[Opening EXERCISE MATERIAL section]

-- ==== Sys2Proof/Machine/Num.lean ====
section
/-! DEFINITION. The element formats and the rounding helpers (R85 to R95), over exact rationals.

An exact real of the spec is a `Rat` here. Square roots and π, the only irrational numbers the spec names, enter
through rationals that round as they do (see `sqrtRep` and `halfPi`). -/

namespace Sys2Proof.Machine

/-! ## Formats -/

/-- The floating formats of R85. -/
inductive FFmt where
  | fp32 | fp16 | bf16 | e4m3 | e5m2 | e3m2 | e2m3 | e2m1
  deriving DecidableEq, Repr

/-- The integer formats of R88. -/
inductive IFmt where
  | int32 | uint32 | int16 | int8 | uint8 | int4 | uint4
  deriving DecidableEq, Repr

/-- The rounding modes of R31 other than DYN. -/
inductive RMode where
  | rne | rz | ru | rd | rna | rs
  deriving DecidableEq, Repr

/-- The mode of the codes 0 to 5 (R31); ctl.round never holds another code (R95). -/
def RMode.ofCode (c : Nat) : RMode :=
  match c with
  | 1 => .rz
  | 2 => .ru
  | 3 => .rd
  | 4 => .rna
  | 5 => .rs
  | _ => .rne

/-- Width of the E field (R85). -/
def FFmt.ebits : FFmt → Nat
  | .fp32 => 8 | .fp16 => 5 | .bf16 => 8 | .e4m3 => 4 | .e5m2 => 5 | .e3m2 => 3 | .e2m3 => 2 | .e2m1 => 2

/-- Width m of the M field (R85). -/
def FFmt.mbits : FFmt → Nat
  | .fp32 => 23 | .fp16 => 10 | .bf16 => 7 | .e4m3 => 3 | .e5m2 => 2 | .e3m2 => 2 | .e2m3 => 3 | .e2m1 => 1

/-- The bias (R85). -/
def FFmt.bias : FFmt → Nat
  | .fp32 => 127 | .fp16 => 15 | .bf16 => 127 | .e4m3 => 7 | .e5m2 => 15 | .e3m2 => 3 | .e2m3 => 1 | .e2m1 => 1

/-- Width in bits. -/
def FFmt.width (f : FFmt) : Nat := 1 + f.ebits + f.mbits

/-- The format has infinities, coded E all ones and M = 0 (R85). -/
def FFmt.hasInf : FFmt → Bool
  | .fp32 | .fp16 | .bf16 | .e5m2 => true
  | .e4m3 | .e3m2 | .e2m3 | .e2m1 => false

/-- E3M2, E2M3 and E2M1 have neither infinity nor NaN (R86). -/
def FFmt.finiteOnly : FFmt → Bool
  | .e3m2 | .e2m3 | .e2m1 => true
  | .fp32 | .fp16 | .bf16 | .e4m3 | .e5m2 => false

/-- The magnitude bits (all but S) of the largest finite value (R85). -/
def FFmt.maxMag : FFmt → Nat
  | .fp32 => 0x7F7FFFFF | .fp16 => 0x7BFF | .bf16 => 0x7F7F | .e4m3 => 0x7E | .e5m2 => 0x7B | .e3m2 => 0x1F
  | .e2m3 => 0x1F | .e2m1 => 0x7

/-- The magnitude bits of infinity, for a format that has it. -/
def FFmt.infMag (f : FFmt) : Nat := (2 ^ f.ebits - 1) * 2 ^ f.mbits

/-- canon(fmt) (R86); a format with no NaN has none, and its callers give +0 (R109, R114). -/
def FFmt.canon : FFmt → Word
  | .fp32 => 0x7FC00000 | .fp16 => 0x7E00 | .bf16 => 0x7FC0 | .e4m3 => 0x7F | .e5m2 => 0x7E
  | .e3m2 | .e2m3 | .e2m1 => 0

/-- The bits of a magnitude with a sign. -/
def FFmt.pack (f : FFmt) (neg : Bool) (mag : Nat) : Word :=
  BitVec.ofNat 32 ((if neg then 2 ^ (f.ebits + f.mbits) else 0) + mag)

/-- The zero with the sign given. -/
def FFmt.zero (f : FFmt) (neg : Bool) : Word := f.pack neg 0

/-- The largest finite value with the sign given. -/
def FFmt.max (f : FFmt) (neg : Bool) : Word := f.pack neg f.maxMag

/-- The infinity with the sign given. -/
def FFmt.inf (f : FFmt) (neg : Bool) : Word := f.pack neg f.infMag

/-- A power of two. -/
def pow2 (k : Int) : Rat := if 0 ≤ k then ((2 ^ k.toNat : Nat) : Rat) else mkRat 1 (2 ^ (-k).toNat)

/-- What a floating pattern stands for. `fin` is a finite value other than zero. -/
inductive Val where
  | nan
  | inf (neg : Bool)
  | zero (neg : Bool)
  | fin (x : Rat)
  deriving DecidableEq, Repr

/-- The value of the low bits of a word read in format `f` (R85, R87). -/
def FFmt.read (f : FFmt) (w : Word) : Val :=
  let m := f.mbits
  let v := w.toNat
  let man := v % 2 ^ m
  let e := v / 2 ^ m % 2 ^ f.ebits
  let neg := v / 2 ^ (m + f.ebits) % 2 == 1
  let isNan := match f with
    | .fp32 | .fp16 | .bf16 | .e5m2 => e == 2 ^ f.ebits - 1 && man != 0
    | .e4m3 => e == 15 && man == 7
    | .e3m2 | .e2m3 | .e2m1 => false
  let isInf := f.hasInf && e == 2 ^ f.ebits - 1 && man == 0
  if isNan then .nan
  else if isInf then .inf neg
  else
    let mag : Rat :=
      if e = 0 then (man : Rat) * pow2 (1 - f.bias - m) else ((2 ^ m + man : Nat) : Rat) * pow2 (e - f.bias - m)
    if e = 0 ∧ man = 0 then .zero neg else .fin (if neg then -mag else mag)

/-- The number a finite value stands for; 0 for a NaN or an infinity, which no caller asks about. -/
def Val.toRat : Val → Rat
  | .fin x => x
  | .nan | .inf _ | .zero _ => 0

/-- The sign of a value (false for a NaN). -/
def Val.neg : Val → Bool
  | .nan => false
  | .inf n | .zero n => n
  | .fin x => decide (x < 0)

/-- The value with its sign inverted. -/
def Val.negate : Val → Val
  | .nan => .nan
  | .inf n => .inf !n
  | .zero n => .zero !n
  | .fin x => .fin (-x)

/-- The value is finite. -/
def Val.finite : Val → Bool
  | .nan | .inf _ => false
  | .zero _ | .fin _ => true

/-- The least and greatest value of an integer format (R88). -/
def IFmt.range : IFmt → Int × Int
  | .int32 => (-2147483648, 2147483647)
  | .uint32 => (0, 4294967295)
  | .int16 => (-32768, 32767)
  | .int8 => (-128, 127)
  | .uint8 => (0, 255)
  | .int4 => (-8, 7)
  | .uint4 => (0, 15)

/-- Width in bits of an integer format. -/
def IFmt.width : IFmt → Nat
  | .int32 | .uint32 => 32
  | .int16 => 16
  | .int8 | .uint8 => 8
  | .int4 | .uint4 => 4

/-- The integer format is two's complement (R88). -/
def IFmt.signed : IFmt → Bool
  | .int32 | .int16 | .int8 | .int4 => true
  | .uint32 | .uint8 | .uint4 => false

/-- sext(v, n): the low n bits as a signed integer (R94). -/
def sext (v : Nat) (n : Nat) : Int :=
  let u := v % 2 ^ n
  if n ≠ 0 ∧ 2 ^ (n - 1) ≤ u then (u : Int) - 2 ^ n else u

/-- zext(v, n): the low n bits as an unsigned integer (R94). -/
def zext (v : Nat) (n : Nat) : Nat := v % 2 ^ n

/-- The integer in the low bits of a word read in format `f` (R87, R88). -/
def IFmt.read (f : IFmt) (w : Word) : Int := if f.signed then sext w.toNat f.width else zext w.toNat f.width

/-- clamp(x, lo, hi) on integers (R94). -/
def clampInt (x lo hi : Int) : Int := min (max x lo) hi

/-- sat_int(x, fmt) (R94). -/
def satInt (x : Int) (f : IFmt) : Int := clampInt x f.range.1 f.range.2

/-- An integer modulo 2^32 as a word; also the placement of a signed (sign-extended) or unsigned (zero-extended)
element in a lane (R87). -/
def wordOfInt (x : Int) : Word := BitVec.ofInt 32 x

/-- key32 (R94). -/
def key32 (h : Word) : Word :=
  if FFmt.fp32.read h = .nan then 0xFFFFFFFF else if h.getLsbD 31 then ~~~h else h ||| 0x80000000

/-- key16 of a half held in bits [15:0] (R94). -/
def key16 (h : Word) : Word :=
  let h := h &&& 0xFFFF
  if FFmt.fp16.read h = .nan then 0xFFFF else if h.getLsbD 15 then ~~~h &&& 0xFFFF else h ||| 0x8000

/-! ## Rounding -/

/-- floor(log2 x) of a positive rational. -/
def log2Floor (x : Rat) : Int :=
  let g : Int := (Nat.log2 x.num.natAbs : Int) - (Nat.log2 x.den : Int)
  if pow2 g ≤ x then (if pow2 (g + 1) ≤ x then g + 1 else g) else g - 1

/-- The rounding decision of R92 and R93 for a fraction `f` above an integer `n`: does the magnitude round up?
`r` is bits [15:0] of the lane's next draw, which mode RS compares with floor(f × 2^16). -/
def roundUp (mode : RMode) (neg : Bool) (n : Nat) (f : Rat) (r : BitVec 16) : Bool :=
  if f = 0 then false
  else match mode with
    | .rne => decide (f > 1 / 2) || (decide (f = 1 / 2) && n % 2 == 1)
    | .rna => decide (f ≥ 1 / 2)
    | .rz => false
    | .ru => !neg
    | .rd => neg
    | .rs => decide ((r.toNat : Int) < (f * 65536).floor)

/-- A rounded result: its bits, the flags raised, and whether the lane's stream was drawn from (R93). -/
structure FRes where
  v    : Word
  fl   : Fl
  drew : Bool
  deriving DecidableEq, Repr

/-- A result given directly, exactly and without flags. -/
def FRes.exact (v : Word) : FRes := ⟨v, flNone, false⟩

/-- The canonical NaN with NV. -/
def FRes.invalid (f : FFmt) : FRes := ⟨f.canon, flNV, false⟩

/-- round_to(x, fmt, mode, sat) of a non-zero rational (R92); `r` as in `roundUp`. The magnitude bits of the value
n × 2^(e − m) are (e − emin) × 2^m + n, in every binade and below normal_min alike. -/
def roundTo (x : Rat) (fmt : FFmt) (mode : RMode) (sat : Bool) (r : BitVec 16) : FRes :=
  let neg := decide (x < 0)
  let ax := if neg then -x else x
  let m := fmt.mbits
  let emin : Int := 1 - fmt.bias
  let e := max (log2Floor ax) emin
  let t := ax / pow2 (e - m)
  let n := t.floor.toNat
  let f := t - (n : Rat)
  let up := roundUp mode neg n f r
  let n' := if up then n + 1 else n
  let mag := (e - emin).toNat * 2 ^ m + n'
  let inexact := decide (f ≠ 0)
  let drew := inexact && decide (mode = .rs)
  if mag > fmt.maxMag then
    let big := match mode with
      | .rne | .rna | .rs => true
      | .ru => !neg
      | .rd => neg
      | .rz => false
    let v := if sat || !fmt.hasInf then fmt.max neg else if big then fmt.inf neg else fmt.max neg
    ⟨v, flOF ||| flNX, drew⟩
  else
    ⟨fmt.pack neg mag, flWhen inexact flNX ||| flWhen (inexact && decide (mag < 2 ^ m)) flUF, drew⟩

[Closing EXERCISE MATERIAL section]

# EXERCISE BRIEF:
One stretch of the lines above is wanted, from the line that contains "asks about. -/" through the line that contains "n => .zero !n". Output it exactly.

# ANSWER SECTION:
/-- The number a finite value stands for; 0 for a NaN or an infinity, which no caller asks about. -/
def Val.toRat : Val → Rat
  | .fin x => x
  | .nan | .inf _ | .zero _ => 0

/-- The sign of a value (false for a NaN). -/
def Val.neg : Val → Bool
  | .nan => false
  | .inf n | .zero n => n
  | .fin x => decide (x < 0)

/-- The value with its sign inverted. -/
def Val.negate : Val → Val
  | .nan => .nan
  | .inf n => .inf !n
  | .zero n => .zero !n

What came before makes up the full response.